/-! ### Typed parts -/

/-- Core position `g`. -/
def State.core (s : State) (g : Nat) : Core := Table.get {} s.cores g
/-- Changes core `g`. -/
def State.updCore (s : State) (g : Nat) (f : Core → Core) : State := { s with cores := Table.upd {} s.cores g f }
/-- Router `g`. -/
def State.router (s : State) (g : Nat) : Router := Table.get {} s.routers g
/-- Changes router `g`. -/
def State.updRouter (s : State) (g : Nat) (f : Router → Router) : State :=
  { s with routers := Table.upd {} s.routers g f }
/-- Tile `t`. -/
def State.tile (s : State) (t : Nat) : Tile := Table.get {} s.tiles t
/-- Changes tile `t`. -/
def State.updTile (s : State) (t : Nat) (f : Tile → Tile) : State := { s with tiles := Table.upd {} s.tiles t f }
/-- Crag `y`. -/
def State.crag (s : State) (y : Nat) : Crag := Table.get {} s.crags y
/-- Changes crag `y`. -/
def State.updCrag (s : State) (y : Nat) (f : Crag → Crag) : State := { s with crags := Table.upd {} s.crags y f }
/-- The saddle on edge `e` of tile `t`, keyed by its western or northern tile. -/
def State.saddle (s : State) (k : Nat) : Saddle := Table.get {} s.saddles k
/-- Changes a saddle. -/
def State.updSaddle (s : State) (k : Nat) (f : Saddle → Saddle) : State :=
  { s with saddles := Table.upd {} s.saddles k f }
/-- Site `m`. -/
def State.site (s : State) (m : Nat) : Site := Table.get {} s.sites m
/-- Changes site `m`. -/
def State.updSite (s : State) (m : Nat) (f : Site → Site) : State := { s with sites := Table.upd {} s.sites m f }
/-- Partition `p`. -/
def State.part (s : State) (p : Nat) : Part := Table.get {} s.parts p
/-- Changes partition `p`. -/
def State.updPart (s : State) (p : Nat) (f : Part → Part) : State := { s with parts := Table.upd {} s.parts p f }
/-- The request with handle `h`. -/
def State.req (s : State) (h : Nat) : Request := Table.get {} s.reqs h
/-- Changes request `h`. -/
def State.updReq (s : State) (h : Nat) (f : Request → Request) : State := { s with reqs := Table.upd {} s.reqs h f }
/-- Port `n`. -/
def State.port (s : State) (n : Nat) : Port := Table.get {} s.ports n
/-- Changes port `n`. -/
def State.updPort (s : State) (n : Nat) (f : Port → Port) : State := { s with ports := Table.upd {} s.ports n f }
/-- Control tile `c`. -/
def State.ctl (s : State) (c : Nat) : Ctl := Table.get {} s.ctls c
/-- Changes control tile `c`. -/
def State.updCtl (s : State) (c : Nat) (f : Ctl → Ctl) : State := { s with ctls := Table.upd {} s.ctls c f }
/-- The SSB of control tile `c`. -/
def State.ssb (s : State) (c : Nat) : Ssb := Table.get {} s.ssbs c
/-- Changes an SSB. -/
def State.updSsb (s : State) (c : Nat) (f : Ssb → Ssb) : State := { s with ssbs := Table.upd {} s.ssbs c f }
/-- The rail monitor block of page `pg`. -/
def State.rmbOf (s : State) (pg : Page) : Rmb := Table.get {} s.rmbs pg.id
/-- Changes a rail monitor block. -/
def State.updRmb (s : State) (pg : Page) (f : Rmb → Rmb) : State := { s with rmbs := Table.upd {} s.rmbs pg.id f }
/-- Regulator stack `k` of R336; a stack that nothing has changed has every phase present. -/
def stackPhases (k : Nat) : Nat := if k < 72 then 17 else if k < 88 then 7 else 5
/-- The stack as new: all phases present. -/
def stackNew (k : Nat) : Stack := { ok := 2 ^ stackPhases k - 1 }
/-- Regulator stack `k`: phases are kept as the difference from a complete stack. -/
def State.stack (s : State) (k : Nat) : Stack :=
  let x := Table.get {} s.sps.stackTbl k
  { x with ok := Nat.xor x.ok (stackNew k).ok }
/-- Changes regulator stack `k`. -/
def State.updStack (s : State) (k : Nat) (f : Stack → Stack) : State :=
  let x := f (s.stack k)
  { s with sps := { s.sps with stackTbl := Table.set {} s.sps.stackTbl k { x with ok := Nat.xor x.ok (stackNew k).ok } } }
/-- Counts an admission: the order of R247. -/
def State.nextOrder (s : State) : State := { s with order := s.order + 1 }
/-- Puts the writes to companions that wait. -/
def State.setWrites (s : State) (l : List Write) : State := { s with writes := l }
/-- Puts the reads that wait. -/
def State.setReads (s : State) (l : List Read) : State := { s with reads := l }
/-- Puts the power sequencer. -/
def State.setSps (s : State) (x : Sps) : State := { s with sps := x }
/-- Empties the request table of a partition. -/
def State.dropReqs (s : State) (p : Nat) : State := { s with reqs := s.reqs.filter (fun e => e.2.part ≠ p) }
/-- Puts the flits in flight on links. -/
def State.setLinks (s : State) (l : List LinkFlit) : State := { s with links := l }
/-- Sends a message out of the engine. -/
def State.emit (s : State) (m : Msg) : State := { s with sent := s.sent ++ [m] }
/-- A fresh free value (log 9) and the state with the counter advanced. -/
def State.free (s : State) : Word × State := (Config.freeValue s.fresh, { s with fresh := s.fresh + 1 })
***
— Instructions for the task —
The word "links" appears on some lines of the data above; count those lines and give only the total.

— Task response —
2